[Freenet-dev] Updatable data

Ian Clarke Wed, 10 May 2000 22:34:11 +0100

> > A few things.  Firstly, that is kind of the pot calling the kettle black
> Yes, but the kettle started it...


Debatable - but I can't be arsed ;-)

> While it is true that if you kill the broadcast where ever the data is not
> found it will not grow out of proportion, that is not the only reason I 
> dislike
> anything that has broadcast in it. Basically, any form of "we will send it
> everywhere" is fundamentally not working intelligently within the system and
> taking advantage of it. It could be that it is impossible to make updates work
> taking advantage of the current system (I think it is) but then we should
> change the system so it will be (the "downwards references" would be one such
> change, though probably not a good one), not try to force fit it.

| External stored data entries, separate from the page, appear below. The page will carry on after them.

/-- The log is empty: the ERASED record, and recording goes on (R413). -/
def logCleared (cnt : Nat) (s : State) : State :=
  let r : LogRec := { kind := 8, src := 0x3FF, sec := opSec s, cyc := s.clk.cycles, rep := 0, ok := true, t := s.clk.now,
                      data := BitVec.ofNat 32 (cnt + 65536 * min 0xFFFF s.fl.drop) }
  let s := markLog 0 { s with fl := { s.fl with log := [r], bad := 0, erasing := none } }
  let s := raiseG 53 7 s
  if slotHas s 0x41 then slotEnd 3 0 [] { s with bus := { s.bus with prog := 100 } } else s

/-- Log sector n has been erased. -/
def logErased (n : Nat) (ok : Bool) (s : State) : State :=
  let (got, s) := land (208 + n) ok none s
  match s.fl.erasing with
  | none => s
  | some (_, cnt, d) =>
    if !got then
      (let s := { s with fl := { s.fl with erasing := none } }
       if slotHas s 0x41 then slotError 0x02 s else s)
    else
      let s := { s with fl := { s.fl with log := s.fl.log.take (256 * n), erasing := some (n, cnt, d) } }
      let s := if slotHas s 0x41 then { s with bus := { s.bus with prog := BitVec.ofNat 8 (100 * (128 - n) / 128) } } else s
      if n = 0 then logCleared cnt s else s

/-- The repeat erase of a half-erased log sector (R394). -/
def logPrepared (n : Nat) (ok : Bool) (s : State) : State := (land (208 + n) ok none s).2

/-- The session's sector n has been programmed with `b`, unless it could not be: then the session ends (R439). -/
def updLand (n : Nat) (ok : Bool) (b : List Byte) (done : State → State) (s : State) : State :=
  let (got, s) := land n ok (some { bytes := some b }) s
  if got then done s else updError 0x16 s

/-- A slot of a cancelled session ends. Output sector 0 brings its header and clears the previous slot's confirmed mark (R448);
a sector that could not be written is nowhere. -/
def cutWritten (sl : Slot) (n : Nat) (ok : Bool) (b : List Byte) (s : State) : State :=
  let (got, s) := land n ok (some { bytes := some b }) { s with upd := { s.upd with cutOut := none } }
  if sl = .upd 0 then setInactive (if got then headerOf b else none) (wantJournal { s with upd := { s.upd with prevOk := false } })
  else s

/-- Output sector k of the inactive slot (R438, R439); Anvil's verified flag of that slot goes (R445). -/
def updWritten (k : Nat) (ok : Bool) (s : State) : State :=
  let s := { s with upd := if s.upd.bootedB then { s.upd with verA := false } else { s.upd with verB := false } }
  let n := (if s.upd.bootedB then 0 else 96) + k
  match s.upd.cutOut, s.upd.man with
  | some b, _ => cutWritten (.upd k) n ok b s
  | none, some m => updLand n ok (outSector m s) (sectorDone k) s
  | none, none => s

/-- The manifest in sector 400 (R435); the journal follows. -/
def manifestWritten (ok : Bool) (s : State) : State :=
  match s.upd.cutOut, s.upd.man with
  | some b, _ => cutWritten .updMan 400 ok b s
  | none, some m => updLand 400 ok m.bytes (fun s => updPump (wantJournal s)) s
  | none, none => s

/-- The configuration part in sector 401 (R435). -/
def updCfgWritten (ok : Bool) (s : State) : State :=
  match s.upd.cutOut, s.upd.man with
  | some b, _ => cutWritten .updCfg 401 ok b s
  | none, some m => updLand 401 ok (s.upd.buf.take m.cfgLen) cfgPartDone s
  | none, none => s

/-- The update journal (R440); one that cannot be written ends the command that waits for it. -/
def journalWritten (ok : Bool) (s : State) : State :=
  let (got, s) := landBank (206 + (jrnSecond s.upd).toNat) 44 ok s
  if got then journalDone s else journalLost s

/-- What a completed slot leaves. -/
def slotDone (sl : Slot) (ok : Bool) (s : State) : State :=
  match sl with
  | .snap => snapWritten ok s
  | .cfg => cfgWritten ok s
  | .scrub n => scrubbed n ok s
  | .refreshBuf n => bufferWritten n ok s
  | .refresh n => refreshed n ok s
  | .pat => patWritten ok s
  | .gauge => gaugeWritten ok s
  | .log => logWritten ok s
  | .logErase n => logErased n ok s
  | .logPrep n => logPrepared n ok s
  | .upd n => updWritten n ok s
  | .journal => journalWritten ok s
  | .updMan => manifestWritten ok s
  | .updCfg => updCfgWritten ok s

/-- FLASH_SLOT_DONE: the slot in progress completes, `ok` its verify or margin read; the next is granted (R403). -/
def execFlashSlotDone (ok : Bool) (s : State) : Host.Outcome State Fault Refusal :=
  .next (match s.fl.slot with
    | some sl => if fwOn s then grant (journalShut (slotDone sl ok { s with fl := { s.fl with slot := none } })) else s
    | none => s)

/-! The configuration save (R401, R402). -/

/-- Plain register bytes that a save captures. -/
def savedPlain (k : Nat) : Bool :=
  let p := keyPage k
  let o := keyOff k
  decide (p = 0x01 ∧ o ≤ 0x0C) || decide (p = 0x38) || (decide (p = 0x3B) && decide (k ≥ 65536)) || decide (p = 0x45 ∧ o ≤ 0x0B) ||
  decide (p = 0x4C) || decide (p = 0x4D) || decide (p = 0x56 ∧ (o = 0 ∨ o = 2 ∨ (4 ≤ o ∧ o ≤ 7) ∨ (0x30 ≤ o ∧ o ≤ 0x37))) ||
  decide (p = 0x32 ∧ 0x10 ≤ o ∧ o ≤ 0x1A) || decide (p = 0x58 ∧ (o = 0x0C ∨ (0x20 ≤ o ∧ o ≤ 0x27))) ||
  decide (p = 0x48 ∧ (o = 0x1B ∨ o = 0x1C))

/-- The capture, between two apply steps; its sequence number is given when it is written. -/
def captureCfg (s : State) : CfgImg :=
  { seq := 0, staged := s.regs.live, plain := s.regs.plain.filter (fun (k, _) => savedPlain k), sched := actBank s,
    mask := s.irq.mask, route := s.irq.route, txnappl := s.txn.appl }

/-- FLCTL.CFGSAVE. -/
def cfgsaveBit (s : State) : State :=
  if s.fl.cfgSt = 1 then berrRorsv s
  else if s.fl.ro.getLsbD 2 then raiseG 53 1 { s with fl := { s.fl with cfgSt := 3 } }
  else grant { s with fl := { s.fl with capture := some (captureCfg s), cfgSt := 1 } }

/-- CFGSAVE. -/
def execCfgsave (s : State) : Host.Outcome State Fault Refusal := .next (onPage 0x58 cfgsaveBit s)

/-! The scrub's due times (R404). -/

/-- SCRUB_DUE. -/
def execScrubDue (s : State) : Host.Outcome State Fault Refusal :=
  .next (
    let s := disarm .scrubDue s
    if s.fl.scrubDue ∨ !s.glob.supplied ∨ s.glob.st = .ship then s
    else grant (arm (sec 3600 + 1) .scrublate { s with fl := { s.fl with scrubDue := true, late := false, scrubSince := s.clk.now } }))

/-- SCRUBLATE. -/
def execScrublate (s : State) : Host.Outcome State Fault Refusal := .next (scrubLateCheck (disarm .scrublate s))

/-! The log's events and commands (R409, R410, R413). -/

/-- Queued records are wanted in flash. -/
def wantLogNow (s : State) : State := if s.fl.queue.isEmpty then s else grant { s with fl := { s.fl with wantLog := true } }

/-- LOGFLUSH: an entry of the active schedule (R410). -/
def execLogflush (s : State) : Host.Outcome State Fault Refusal :=
  .next (if fwRuns s then wantLogNow s else s)

/-- LOG_TIMER: every 1 s while the active schedule holds no LOGFLUSH entry. -/
def execLogTimer (s : State) : Host.Outcome State Fault Refusal :=
  .next (
    let s := disarm .logTimer s
    if fwOn s then (let s := arm (sec 1) .logTimer s; if hasAction s 6 then s else wantLogNow s) else s)

/-- LOG_RECORD_CLOSE: LOGREP has passed since the record's last raise. -/
def execLogRecordClose (src : Fin 1024) (s : State) : Host.Outcome State Fault Refusal :=
  .next (
    let s := disarm (.logRecordClose src) s
    match s.fl.opens.find? (fun o => decide (o.src = src.val)) with
    | some o => if fwOn s then grant (closeOpen o s) else s
    | none => s)

/-- The records in order, those still queued as they will be written. -/
def allRecs (s : State) : List LogRec := (programCloses (writeQueue 130 s)).fl.log

/-- The sixteen bytes at position i: a record, or 0xFF. -/
def readRec (l : List LogRec) (i : Nat) : List Byte :=
  if i > 32767 then List.replicate 16 0xFF
  else match l[i]? with
    | some r => recBytes r
    | none => List.replicate 16 0xFF

/-- LOG_READ's own checks and results. -/
def logReadBody (p : Packet) (s : State) : State :=
  match p.params with
  | [a, b, n] =>
    let first := leNat [a, b]
    if n = 0 ∨ n.toNat > 32 ∨ first > 32767 then reject 0x01 s
    else slotBusy { s with bus := { s.bus with prog := 0 }, fl := { s.fl with reading := some (first, n.toNat, 0) } }
  | _ => reject 0x01 s

/-- LOG_READ produces its next record, one in each idle step (DESIGN CHOICE, log entry 35); done with the last (R355, R413). -/
def readStep (s : State) : State :=
  match s.fl.reading with
  | some (first, n, k) =>
    if !fwOn s then s
    else if !slotHas s 0x40 then { s with fl := { s.fl with reading := none } }
    else
      let out := s.bus.cres ++ readRec (allRecs s) (first + k)
      let s := { s with bus := { s.bus with prog := BitVec.ofNat 8 (100 * (k + 1) / n), cres := out } }
      if n ≤ k + 1 then doneWith out { s with fl := { s.fl with reading := none } }
      else { s with fl := { s.fl with reading := some (first, n, k + 1) } }
  | none => s

/-- What an idle step does (log entries 1 and 35): time passes, and LOG_READ under way goes on. -/
def idle (s : State) : State := readStep (tick s)

/-- LOG_READ. -/
def execLogRead (p : Packet) (s : State) : Host.Outcome State Fault Refusal := .next (packet 0x40 false p (logReadBody p) s)

/-- LOG_ERASE's own checks; open records close, LOGDROP clears, and log sectors 127 down to 0 are erased in log slots. -/
def logEraseBody (p : Packet) (s : State) : State :=
  if p.params ≠ [] then reject 0x01 s
  else if s.fl.ro.getLsbD 7 then reject 0x02 s
  else if s.glob.st ≠ .run ∧ s.glob.st ≠ .standby then reject 0x03 s
  else
    let s := closeAll (slotBusy { s with bus := { s.bus with prog := 0 } })
    grant { s with fl := { s.fl with drop := 0, erasing := some (128, s.fl.log.length, 0) } }

/-- LOG_ERASE. -/
def execLogErase (p : Packet) (s : State) : Host.Outcome State Fault Refusal := .next (packet 0x41 true p (logEraseBody p) s)

/-- LOG_FLUSH's own checks: done at once where nothing is queued. -/
def logFlushBody (p : Packet) (s : State) : State :=
  if p.params ≠ [] then reject 0x01 s
  else
    let s := closeAll s
    if s.fl.queue.isEmpty && s.fl.closes.isEmpty then doneWith [] s
    else grant (slotBusy { s with fl := { s.fl with flush := true } })

/-- LOG_FLUSH. -/
def execLogFlush (p : Packet) (s : State) : Host.Outcome State Fault Refusal := .next (packet 0x42 false p (logFlushBody p) s)

end Sys2Proof.Machine
end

But here again you are saying that the "fireworks" proposal (thanks for
whoever suggested that name) is somehow inelegant, or inefficient, yet
as I have pointed out (and as you have not disputed) it doesn't result
in any more messages being sent, in the long term, than your (or any
other) updating mechanism.  Given that, your assertion that it is
fundamentally unintelligent is unsupported.

> a) The "explosion" makes no use of the natural tendencies of Freenet
> (references converge to a point where the data can be found, they don't
> diverege to everywhere it is cached), and as such will have little or no 
> effect.

References are a two-way thing - if node A has similar data to node B,
it is just as likely to have forwarded requests that were answered by
node B, as node B is to have forwarded requests that were answered by
node A (or so my intuition tells me - and intuition has got us this
far!).  Also, I seem to recall implementing a mechanism by which
occasionally a DataSource is pointed to where a DataReply is sent to,
rather than where it is sent from (this is to aid node discovery).  I
can't see this in the code right now though, has it been removed?  It
was there for a reason!

> b) Using "expiry" causes one's data to die if one is unable to update it. Not
> using expiry makes updates infeasable because of a).

This is true, but information producers will be aware of the risk when
they set the expiry, if they want data to be around forever then they
shouldn't do this (or they should store it separately and hyperlink to
it from the updated page).

> <snip - meta-discussions about the discussion are seldome helpful>

But they are fun.

> > But this means that the insert only reaches one "epi-centre" node, and a
> > line of nodes between you and it.  It will still be shielded by nodes
> > caching the data.  You suggest a special request which "penetrates" this
> > shield of cached data, but
> 
> But you argued that even with a request that penetrates this it would not 
> work.
> It does work (if normal requests and inserts do). You are right that it
> increases the number of messages that nodes will see, but I still don't 
> believe
> your version will work at all.

Firstly, you have yet to convincingly justify your belief that my
version won't work (see above), and secondly, it is an understatement to
say that it will lead to an increase in the number of messages, it
*will* lead to the slashdot effect.  Your protests against this that the
slashdot effect won't happen because the DataRequests will be for small
data redirecting to CHKs is rather weak - some poor sod running a
Freenet node across his small ISDN line which happens to be the
epi-centre of the next Starr Report is not going to survive regardless
of how small the data which is being requested is!  In this case a
fantastically popular piece of information will become unavailable,
precicely the situation that Freenet it designed to avoid.  The SlashDot
may not be as acute, but it will still happen, and that must be avoided.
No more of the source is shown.